For all the experiments we used the E. coli strain AUG, constructed using the E. coli AB1157 obtained from the CGSC (Coli Genetic Stock Center). Using lambda red recombination with the recombination plasmid pKD4634 we deleted the operon econding the ATP Synthase complex as in ref. 8 (corresponding to the position 3,915,643-3,922,426 of the E. coli MG16555 chromosome). We replaced it with the CmR cassette flanked by 50 bp homology amplified using as template pKD3 (see Supplementary Note 2). PCR reactions confirmed the desired genotype, we thus obtained a strain AB1557 Δ unc::cmR. Then we transformed it with the plasmid pBAD-His C encoding the SAR86 γ-proteobacterial photorhodopsin (PR) (a kind gift from Judith Armitage, University of Oxford)35.

Sample preparation

E. coli colonies from frozen stocks are grown overnight at 30 °C on LB agar plates supplemented with ampicillin (100 μg/ml). A colony is picked and cultivated overnight at 30 °C at 200 rpm in 10 ml of LB with ampicillin. The next day, the overnight culture is diluted 100 times into 5 ml of TB containing ampicillin, and grown at 30 °C, 200 rpm for 4h. Then all-trans-retinal (20 μM) and l-arabinose (1 mM) are added to ensure expression and proper folding of PR in the membrane. The cells are collected after 1 hour of induction by centrifugation at 1300 × g for 5 min at room temperature. The supernatant is removed and the bacterial pellet is resuspended in a motility buffer, containing 10mM potassium phosphate (pH 7.0), 0.1 mM EDTA (pH 7.0), 0.02% Tween20 and l-Lactate 10 mM. This washing procedure is repeated three times in total, then the cells are resuspended at the desired concentration (OD). This medium allowed the cells to be motile without allowing growth or replication, so the concentration of the cells remained constant throughout the experiments.

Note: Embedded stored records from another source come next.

-- ==== Sys2Proof/Machine/Core.lean ====
section
/-!
DEFINITION. The model as the host reads it.
-/
def Sys2Proof.core : Host.Core := { State := Sys2Proof.Machine.State, Fault := Sys2Proof.Machine.Fault, Refusal := Sys2Proof.Machine.Refusal, step := Sys2Proof.Machine.step, reset := Sys2Proof.Machine.State.reset }
end

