-- ==== Sys2Proof/Certificates/Slice0/Obligations.lean ====
section
/-!
DEFINITION. The statements about the model, from the numbered rules of spec/: what each instruction and each step does when
its conditions hold, what it leaves alone, the encoding, and what every step keeps.
-/
set_option Elab.async false
open Sys2Proof Sys2Proof.Machine

/-! ## Integer operations, masks, branches and jumps -/

/-- R104: what the members of major 0x00 write, in the registers and through the views alike, when the predicate is on
and the operands are at hand; then the instruction retires. R104, R107: SEL and LOP3 read the old d as a source and
replace it; bit j of LOP3's result is the bit of the table that the index b[j]·4 + a[j]·2 + d[j] names. R105: the
immediate operations, their 13-bit immediate sign-extended; the shift-immediate members shift by SH. -/
def Obligations.IntegerOperations : Prop :=
  (∀ (p : Pred) (d a b : SReg) (s : State), predOn s p = true →
     Operable (ready s) { srcS := [a, b], dstS := [d] } →
     let r := ready s
     let x := readS r a
     let y := readS r b
     let n := y.toNat % 64
     let put (v : W64) : Answer := .next (retired r (writeS r d v) { srcS := [a, b], dstS := [d] })
     exec (.add p d a b) s = put (x + y) ∧
     exec (.sub p d a b) s = put (x - y) ∧
     exec (.and p d a b) s = put (x &&& y) ∧
     exec (.or p d a b) s = put (x ||| y) ∧
     exec (.xor p d a b) s = put (x ^^^ y) ∧
     exec (.andn p d a b) s = put (x &&& ~~~y) ∧
     exec (.orn p d a b) s = put (x ||| ~~~y) ∧
     exec (.sll p d a b) s = put (x <<< n) ∧
     exec (.srl p d a b) s = put (x >>> n) ∧
     exec (.sra p d a b) s = put (x.sshiftRight n) ∧
     exec (.rol p d a b) s = put ((x <<< n) ||| (x >>> (64 - n))) ∧
     exec (.ror p d a b) s = put ((x >>> n) ||| (x <<< (64 - n))) ∧
     exec (.min p d a b) s = put (BitVec.ofInt 64 (Min.min x.toInt y.toInt)) ∧
     exec (.max p d a b) s = put (BitVec.ofInt 64 (Max.max x.toInt y.toInt)) ∧
     exec (.minu p d a b) s = put (BitVec.ofNat 64 (Min.min x.toNat y.toNat)) ∧
     exec (.maxu p d a b) s = put (BitVec.ofNat 64 (Max.max x.toNat y.toNat)) ∧
     exec (.slt p d a b) s = put (if x.toInt < y.toInt then 1 else 0) ∧
     exec (.sltu p d a b) s = put (if x.toNat < y.toNat then 1 else 0) ∧
     exec (.seq p d a b) s = put (if x = y then 1 else 0) ∧
     exec (.sne p d a b) s = put (if x = y then 0 else 1)) ∧
  (∀ (p : Pred) (d : GReg) (a b : SReg) (table : BitVec 8) (s : State), predOn s p = true →
     Operable (ready s) { srcS := [.g d, a, b], dstS := [.g d] } →
     let r := ready s
     let c := getG r d
     let x := readS r a
     let y := readS r b
     let put (v : W64) : Answer := .next (retired r (setG r d v) { srcS := [.g d, a, b], dstS := [.g d] })
     exec (.sel p d a b) s = put (if c = 0 then y else x) ∧
     ∃ v : W64, exec (.lop3 p d a b table) s = put v ∧
       ∀ j : Nat, j < 64 →
         v.getLsbD j = table.getLsbD (4 * (y.getLsbD j).toNat + 2 * (x.getLsbD j).toNat + (c.getLsbD j).toNat)) ∧
  (∀ (p : Pred) (d a : SReg) (imm : BitVec 13) (sh : BitVec 6) (s : State), predOn s p = true →
     Operable (ready s) { srcS := [a], dstS := [d] } →
     let r := ready s
     let x := readS r a
     let i := imm.signExtend 64
     let n := sh.toNat
     let put (v : W64) : Answer := .next (retired r (writeS r d v) { srcS := [a], dstS := [d] })
     exec (.addi p d a imm) s = put (x + i) ∧
     exec (.andi p d a imm) s = put (x &&& i) ∧
     exec (.ori p d a imm) s = put (x ||| i) ∧
     exec (.xori p d a imm) s = put (x ^^^ i) ∧
     exec (.slti p d a imm) s = put (if x.toInt < i.toInt then 1 else 0) ∧
     exec (.sltiu p d a imm) s = put (if x.toNat < i.toNat then 1 else 0) ∧
     exec (.slli p d a sh) s = put (x <<< n) ∧
     exec (.srli p d a sh) s = put (x >>> n) ∧
     exec (.srai p d a sh) s = put (x.sshiftRight n) ∧
     exec (.roli p d a sh) s = put ((x <<< n) ||| (x >>> (64 - n))))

2 μL of the prepared bacterial suspension is injected into a glass chamber (Leja, 10 μm sample), hermetically sealed at both sides with UV glue (Norland Optical Adhesive NOA81). Oxygen is depleted by bacteria in around 30–45 min for OD = 0.5. Once this has happened, the bacteria swim only where there is green light, and their speed increases with the intensity of the light.

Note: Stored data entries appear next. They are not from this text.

/-- Settles O1, shape by shape: two sources, the old destination besides, and an immediate. -/
theorem integerOperations : Obligations.IntegerOperations := by
  unfold Obligations.IntegerOperations
  refine ⟨?_, ?_, ?_⟩
  · intro p d a b s hon ho r x y n put
    have three {f : W64 → W64 → W64} {v : W64} (hv : f x y = v) : op3 p d a b f s = put v := op3_answer hon ho hv
    have hn : shamt y = n := shamt_eq y
    have h64 : n < 64 := Nat.mod_lt _ (by decide)
    clear_value put n x y
    exact ⟨three rfl, three rfl, three rfl, three rfl, three rfl,
      three (f := fun x y => x &&& ~~~y) rfl,
      three (f := fun x y => x ||| ~~~y) rfl,
      three (f := fun x y => x <<< shamt y) (by rw [hn]),
      three (f := fun x y => x >>> shamt y) (by rw [hn]),
      three (f := fun x y => x.sshiftRight (shamt y)) (by rw [hn]),
      three (f := fun x y => x.rotateLeft (shamt y)) (by rw [hn, rotateLeft_eq x h64]),
      three (f := fun x y => x.rotateRight (shamt y)) (by rw [hn, rotateRight_eq x h64]),
      three (f := fun x y => if x.slt y then x else y) (signed_min x y),
      three (f := fun x y => if x.slt y then y else x) (signed_max x y),
      three (f := fun x y => if x < y then x else y) (unsigned_min x y),
      three (f := fun x y => if x < y then y else x) (unsigned_max x y),
      three (f := fun x y => boolW (x.slt y)) (boolW_eq (x.toInt < y.toInt)),
      three (f := fun x y => boolW (x.ult y)) (boolW_eq (x.toNat < y.toNat)),
      three (f := fun x y => boolW (x == y)) (boolW_eq (x = y)),
      three (f := fun x y => boolW (x != y)) (by by_cases h : x = y <;> simp [boolW, h])⟩
  · intro p d a b table s hon ho r c x y put
    refine ⟨compute_next hon ho ?_ (by simp [r]), lop3Bits table c x y, compute_next hon ho rfl (by simp [r]),
      fun j hj => lop3Bits_getLsbD table c x y hj⟩
    show Except.ok (setG r d (if c ≠ 0 then x else y)) = Except.ok (setG r d (if c = 0 then y else x))
    rw [ite_not]
  · intro p d a imm sh s hon ho r x i n put
    have two {f : W64 → W64} {v : W64} (hv : f x = v) : op2 p d a f s = put v := op2_answer hon ho hv
    clear_value put x
    exact ⟨two (f := (· + i)) rfl, two (f := (· &&& i)) rfl, two (f := (· ||| i)) rfl, two (f := (· ^^^ i)) rfl,
      two (f := fun x => boolW (x.slt i)) (boolW_eq (x.toInt < i.toInt)),
      two (f := fun x => boolW (x.ult i)) (boolW_eq (x.toNat < i.toNat)),
      two (f := (· <<< n)) rfl, two (f := (· >>> n)) rfl, two (f := (·.sshiftRight n)) rfl,
      two (f := (·.rotateLeft n)) (rotateLeft_eq x sh.isLt)⟩

/-! ## Funnel shifts, products and quotients (R108, R109) -/

theorem append_toNat (x y : W64) : (x ++ y).toNat = x.toNat * 2 ^ 64 + y.toNat := by
  rw [BitVec.toNat_append, Nat.shiftLeft_eq, Nat.mul_comm, Nat.two_pow_add_eq_or_of_lt y.isLt]
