-- ==== Sys2Proof/Machine/Bank.lean ====
section
/-! DEFINITION. The two fixed numbers of like things in the device: sixteen heads and eight lanes (scope, Numbering).
Each is plain data with one place per number, so that reading and writing a place needs no bound. -/

namespace Sys2Proof

/-- One value for each of the sixteen heads 0 to 15 (scope, Numbering). -/
structure Bank (α : Type) where
  (h0 h1 h2 h3 : α)
  (h4 h5 h6 h7 : α)
  (h8 h9 h10 h11 : α)
  (h12 h13 h14 h15 : α)
  deriving DecidableEq, Repr

namespace Bank

variable {α β : Type}

/-- The same value in every place. -/
def fill (a : α) : Bank α :=
  ⟨a, a, a, a, a, a, a, a, a, a, a, a, a, a, a, a⟩

/-- The value in place `i`. -/
def get (x : Bank α) (i : Fin 16) : α :=
  match i.val with
  | 0 => x.h0
  | 1 => x.h1
  | 2 => x.h2
  | 3 => x.h3
  | 4 => x.h4
  | 5 => x.h5
  | 6 => x.h6
  | 7 => x.h7
  | 8 => x.h8
  | 9 => x.h9
  | 10 => x.h10
  | 11 => x.h11
  | 12 => x.h12
  | 13 => x.h13
  | 14 => x.h14
  | _ => x.h15

/-- The value in place `i` replaced. -/
def set (x : Bank α) (i : Fin 16) (a : α) : Bank α :=
  match i.val with
  | 0 => { x with h0 := a }
  | 1 => { x with h1 := a }
  | 2 => { x with h2 := a }
  | 3 => { x with h3 := a }
  | 4 => { x with h4 := a }
  | 5 => { x with h5 := a }
  | 6 => { x with h6 := a }
  | 7 => { x with h7 := a }
  | 8 => { x with h8 := a }
  | 9 => { x with h9 := a }
  | 10 => { x with h10 := a }
  | 11 => { x with h11 := a }
  | 12 => { x with h12 := a }
  | 13 => { x with h13 := a }
  | 14 => { x with h14 := a }
  | _ => { x with h15 := a }

/-- Each place rewritten from its own number and value. -/
def mapIdx (f : Fin 16 → α → β) (x : Bank α) : Bank β :=
  ⟨f 0 x.h0, f 1 x.h1, f 2 x.h2, f 3 x.h3, f 4 x.h4, f 5 x.h5, f 6 x.h6, f 7 x.h7, f 8 x.h8, f 9 x.h9, f 10 x.h10, f 11 x.h11, f 12 x.h12, f 13 x.h13, f 14 x.h14, f 15 x.h15⟩

/-- Each place rewritten from its own value. -/
def map (f : α → β) (x : Bank α) : Bank β :=
  x.mapIdx fun _ a => f a

/-- The values in order, place 0 first. -/
def toList (x : Bank α) : List α :=
  [x.h0, x.h1, x.h2, x.h3, x.h4, x.h5, x.h6, x.h7, x.h8, x.h9, x.h10, x.h11, x.h12, x.h13, x.h14, x.h15]

/-- The value in place `i` rewritten. -/
def modify (x : Bank α) (i : Fin 16) (f : α → α) : Bank α :=
  x.set i (f (x.get i))

end Bank

/-- One value for each of the eight lanes 0 to 7 (scope, Numbering). -/
structure Lanes (α : Type) where
  (l0 l1 l2 l3 : α)
  (l4 l5 l6 l7 : α)
  deriving DecidableEq, Repr

namespace Lanes

variable {α β : Type}

/-- The same value in every place. -/
def fill (a : α) : Lanes α :=
  ⟨a, a, a, a, a, a, a, a⟩

/-- The value in place `i`. -/
def get (x : Lanes α) (i : Fin 8) : α :=
  match i.val with
  | 0 => x.l0
  | 1 => x.l1
  | 2 => x.l2
  | 3 => x.l3
  | 4 => x.l4
  | 5 => x.l5
  | 6 => x.l6
  | _ => x.l7

/-- The value in place `i` replaced. -/
def set (x : Lanes α) (i : Fin 8) (a : α) : Lanes α :=
  match i.val with
  | 0 => { x with l0 := a }
  | 1 => { x with l1 := a }
  | 2 => { x with l2 := a }
  | 3 => { x with l3 := a }
  | 4 => { x with l4 := a }
  | 5 => { x with l5 := a }
  | 6 => { x with l6 := a }
  | _ => { x with l7 := a }

/-- Each place rewritten from its own number and value. -/
def mapIdx (f : Fin 8 → α → β) (x : Lanes α) : Lanes β :=
  ⟨f 0 x.l0, f 1 x.l1, f 2 x.l2, f 3 x.l3, f 4 x.l4, f 5 x.l5, f 6 x.l6, f 7 x.l7⟩

/-- Each place rewritten from its own value. -/
def map (f : α → β) (x : Lanes α) : Lanes β :=
  x.mapIdx fun _ a => f a

/-- The values in order, place 0 first. -/
def toList (x : Lanes α) : List α :=
  [x.l0, x.l1, x.l2, x.l3, x.l4, x.l5, x.l6, x.l7]

/-- The value in place `i` rewritten. -/
def modify (x : Lanes α) (i : Fin 8) (f : α → α) : Lanes α :=
  x.set i (f (x.get i))

end Lanes

/-- The head numbers in order. -/
def allHeads : List (Fin 16) :=
  [0, 1, 2, 3, 4, 5, 6, 7, 8, 9, 10, 11, 12, 13, 14, 15]

/-- The lane numbers in order. -/
def allLanes : List (Fin 8) :=
  [0, 1, 2, 3, 4, 5, 6, 7]

end Sys2Proof
end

Microscopy and light projection

We use a custom inverted optical microscope in dark field mode, equipped with a 10x magnification objective (Nikon; NA=0.30) and a high-sensitivity CMOS camera (Hamamatsu Orca-Flash 2.8). Light patterns are generated using a digital light processing (DLP) projector (Texas Instruments DLP Lightcrafter 4500) coupled to the same microscope objective used for imaging. Green light from the DLP projector is filtered by a bandpass filter (central wavelength 520 nm) and then coupled to the microscope objective through a dichroic mirror. A long pass filter prevents illumination light to reach the camera, as in ref. 9. The size of a DLP projector pixel imaged on the sample plane is 0.75 μm.